From: Nigel Wetters [mailto:[EMAIL PROTECTED]]
> I don't know about how XML::Parser handles memory - last time 
> I tried to use it to parse content.rdf from http://dmoz.org , 
> it soaked up all my memory, then bombed. Sometimes, you need 
> to write your own parsing subs :)

A casual reader could take that to imply that XML::Parser has
memory leaks.  If you have a test case which demonstrates 
XML::Parser leaking memory then please forward it to the
maintainer (Clark Cooper).  My experience of XML::Parser is 
that it is extremely solid and much faster than regexes for 
serious parsing.

Is the file you referred to a really big file?  If so, any 
parsing module that produced a tree (eg: XML::Parser in Tree 
style, XML::DOM, XML::Simple etc) would require memory to the 
tune of 'n' times the number of bytes in the original file 
(where 'n' is probably a bigger number than you'd guess).

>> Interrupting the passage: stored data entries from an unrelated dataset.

theorem State.disablePocket_fields (s : State) (p : PocketId) :
    (∀ q, (s.disablePocket p).pockets.get q = if q = p then { s.pockets.get p with state := .disabled } else s.pockets.get q)
    ∧ ∀ n, (s.disablePocket p).probes.get n
        = if s.storedAt p = some n then (s.probes.get n).map fun r => { r with place := .lost } else s.probes.get n := by
  unfold State.disablePocket
  cases at_p : s.storedAt p with
  | none => exact ⟨fun q => get_modPocket _ _ _ _, fun n => by simp⟩
  | some m =>
    refine ⟨fun q => get_modPocket _ _ _ _, fun n => ?_⟩
    refine (get_setProbe _ _ _ _).trans ?_
    by_cases same : n = m
    · rw [if_pos same, if_pos (by rw [same]), same]
    · rw [if_neg same, if_neg fun h => same (Option.some.inj h).symm]

theorem State.storedAt_some {s : State} {k : PocketId} {n : Slot} (at_k : s.storedAt k = some n) :
    ∃ p, s.probes.get n = some p ∧ p.place = .stored k := by
  obtain ⟨p, slot, test⟩ := findProbe_some at_k
  exact ⟨p, slot, by simpa using test⟩

theorem State.storedAt_exists {s : State} {k : PocketId} {n : Slot} {p : Probe} (slot : s.probes.get n = some p)
    (at_k : p.place = .stored k) : ∃ m, s.storedAt k = some m := by
  cases found : s.storedAt k with
  | some m => exact ⟨m, rfl⟩
  | none => exact absurd (findProbe_none found slot) (by simp [at_k])

/-- No other record stands in the pocket of a slot's record. -/
def LoneInPocket (s : State) (n : Slot) : Prop := ∀ (m : Slot) (p q : Probe) (k : PocketId), s.probes.get n = some p →
  s.probes.get m = some q → p.place = .stored k → q.place = .stored k → n = m

/-- The fold of a POCKETS section after the pockets below i. -/
structure PocketsLoaded (s : State) (ds : Table 12 Bool) (i : Nat) (t : State) : Prop where
  disabled : ∀ k : PocketId, k.val < i → ds.get k = true → (t.pockets.get k).state = .disabled
  others : ∀ k : PocketId, (ds.get k = false ∨ i ≤ k.val) → t.pockets.get k = s.pockets.get k
  free : ∀ n, s.probes.get n = none → t.probes.get n = none
  earlier : ∀ n p k, t.probes.get n = some p → p.place = .stored k → s.probes.get n = some p
  lone : ∀ n p, s.probes.get n = some p → LoneInPocket s n →
    ((∃ k : PocketId, k.val < i ∧ ds.get k = true ∧ p.place = .stored k) → t.probes.get n = some { p with place := .lost })
    ∧ ((∀ k : PocketId, k.val < i → ds.get k = true → p.place ≠ .stored k) → t.probes.get n = some p)

theorem PocketsLoaded.step_disabled {s t : State} {ds : Table 12 Bool} {i : PocketId} (ih : PocketsLoaded s ds i t)
    (asked : ds.get i = true) : PocketsLoaded s ds (i + 1) (t.disablePocket i) := by
  obtain ⟨pockets, records⟩ := t.disablePocket_fields i
  refine ⟨fun k h is => ?_, fun k h => ?_, fun n slot => ?_, fun n p k slot at_k => ?_, fun n p slot lone => ⟨?_, ?_⟩⟩
  · rw [pockets]
    split
    · rfl
    · next apart => exact ih.disabled k (Nat.lt_of_le_of_ne (Nat.lt_succ_iff.1 h) fun same => apart (Fin.ext same)) is
  · have apart : k ≠ i := by
      rintro rfl
      rcases h with off | above
      · rw [off] at asked; cases asked
      · omega
    rw [pockets, if_neg apart]
    exact ih.others k (h.imp_right fun above => by omega)
  · rw [records, ih.free n slot]; exact ite_self _
  · rw [records] at slot
    split at slot
    · obtain ⟨q, -, rfl⟩ := Option.map_eq_some_iff.1 slot
      cases at_k
    · exact ih.earlier n p k slot at_k
  · rintro ⟨k, below, is, at_k⟩
    rw [records]
    rcases Nat.lt_succ_iff_lt_or_eq.1 below with h | h
    · rw [(ih.lone n p slot lone).1 ⟨k, h, is, at_k⟩]
      exact ite_self _
    · obtain rfl : k = i := Fin.ext h
      have still : t.probes.get n = some p := by
        refine (ih.lone n p slot lone).2 fun j j_below _ at_j => ?_
        obtain rfl : k = j := Place.stored.inj (at_k.symm.trans at_j)
        omega
      obtain ⟨m, found⟩ := State.storedAt_exists still at_k
      obtain ⟨q, slot_m, q_at⟩ := State.storedAt_some found
      obtain rfl : n = m := lone m p q k slot (ih.earlier m q k slot_m q_at) at_k q_at
      rw [if_pos found, still]
      rfl
  · intro elsewhere
    have still := (ih.lone n p slot lone).2 fun k below is => elsewhere k (by omega) is
    rw [records, if_neg, still]
    intro found
    obtain ⟨q, slot_n, q_at⟩ := State.storedAt_some found
    obtain rfl : p = q := Option.some.inj (still.symm.trans slot_n)
    exact elsewhere i (by omega) asked q_at

theorem installPockets_spec (s : State) (ds : Table 12 Bool) : PocketsLoaded s ds 12 (s.installPockets ds) := by
  show PocketsLoaded s ds 12 (allPockets.foldl (disableStep ds) s)
  refine foldl_finRange_induction (PocketsLoaded s ds)
    ⟨nofun, fun _ _ => rfl, fun _ h => h, fun _ _ _ h _ => h, fun n p slot _ => ⟨nofun, fun _ => slot⟩⟩ fun i t ih => ?_
  rw [disableStep]
  split
  · next asked => exact ih.step_disabled asked
  · next off =>
    have off : ds.get i = false := by simpa using off
    have not_here {k : PocketId} (below : k.val < i.val + 1) (is : ds.get k = true) : k.val < i.val := by
      refine Nat.lt_of_le_of_ne (Nat.lt_succ_iff.1 below) fun same => ?_
      rw [Fin.ext same, off] at is
      cases is
    refine ⟨fun k below is => ih.disabled k (not_here below is) is, fun k h => ih.others k ?_, ih.free, ih.earlier,
      fun n p slot lone => ⟨?_, fun elsewhere => ?_⟩⟩
    · exact h.imp_right fun above => by omega
    · rintro ⟨k, below, is, at_k⟩
      exact (ih.lone n p slot lone).1 ⟨k, not_here below is, is, at_k⟩
    · exact (ih.lone n p slot lone).2 fun k below => elsewhere k (by omega)

theorem loneInPocket_of_tables {s : State} (tables : Tables s) (n : Slot) : LoneInPocket s n := by
  intro m p q k slot_n slot_m p_at q_at
  have h := (tables.1 k n).2 ⟨p, slot_n, p_at⟩
  rw [(tables.1 k m).2 ⟨q, slot_m, q_at⟩] at h
  exact (PocketState.occupied.inj h).symm

/-! ### SETTINGS -/

theorem idMatch_symm {m : MatchMode} {x y : Nat} (h : idMatch m x y = true) : idMatch m y x = true := by
  cases m <;> simp only [idMatch, decide_eq_true_eq] at * <;> exact h.symm

theorem idMatch_trans {m : MatchMode} {x y z : Nat} (h : idMatch m x y = true) (h' : idMatch m y z = true) :
    idMatch m x z = true := by
  cases m <;> simp only [idMatch, decide_eq_true_eq] at * <;> exact h.trans h'

/-- A lower slot's record matches an identity. -/
def Lower (s : State) (n : Slot) (p : Probe) : Prop := ∃ (m : Slot) (q : Probe), m < n ∧ s.probes.get m = some q
  ∧ idMatch s.settings.matchMode q.identity p.identity = true

theorem State.lowerMatch_iff (s : State) (n : Slot) : s.lowerMatch n = true ↔ ∃ p, s.probes.get n = some p ∧ Lower s n p := by
  simp only [lowerMatch, allSlots, List.any_eq_true, List.mem_finRange, true_and, Bool.and_eq_true, decide_eq_true_eq,
    Option.any_eq_true, Lower]
  constructor
  · rintro ⟨m, lower, q, slot_m, p, slot_n, same⟩; exact ⟨p, slot_n, m, q, lower, slot_m, same⟩
  · rintro ⟨p, slot_n, m, q, lower, slot_m, same⟩; exact ⟨m, lower, q, slot_m, p, slot_n, same⟩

When dealing with large XML files, an event based parser (eg:
XML::Parser in native mode, the SAX modules) or a hybrid event/
tree module like XML::Twig is best.

But I can only echo what other people have said about parsing
XML with regexes - just don't do it!  There are plenty of things
that might exist in an XML document that are really hard to cope
with using regexes (eg: encoding, entity definitions, entity 
expansion, CDATA sections etc).  If your regexes work with simple 
XML, you'll come to rely on them and then they'll break because 
you give them a document with a euro symbol.  So you fix that and 
they break when you get a document with an encoding declaration 
you weren't prepared for. And on it goes.  I can heartily recommend 
using XML parsers for parsing XML.

Notwithstanding that rant (sorry, I'm over it now), as the author
of XML::Simple, I *can't* recommend it for solving the question
originally asked.  The sample XML used mixed content (elements
containing both text and nested elements) which XML::Simple does
not (and will not) support.

The two modules I'd be inclined to recommend for the original
problem are XML::XPath or XML::Twig.  The former is more standards
based and the latter is more Perlish.  I'd have to see some of the
actual XML and the required output before I went any further.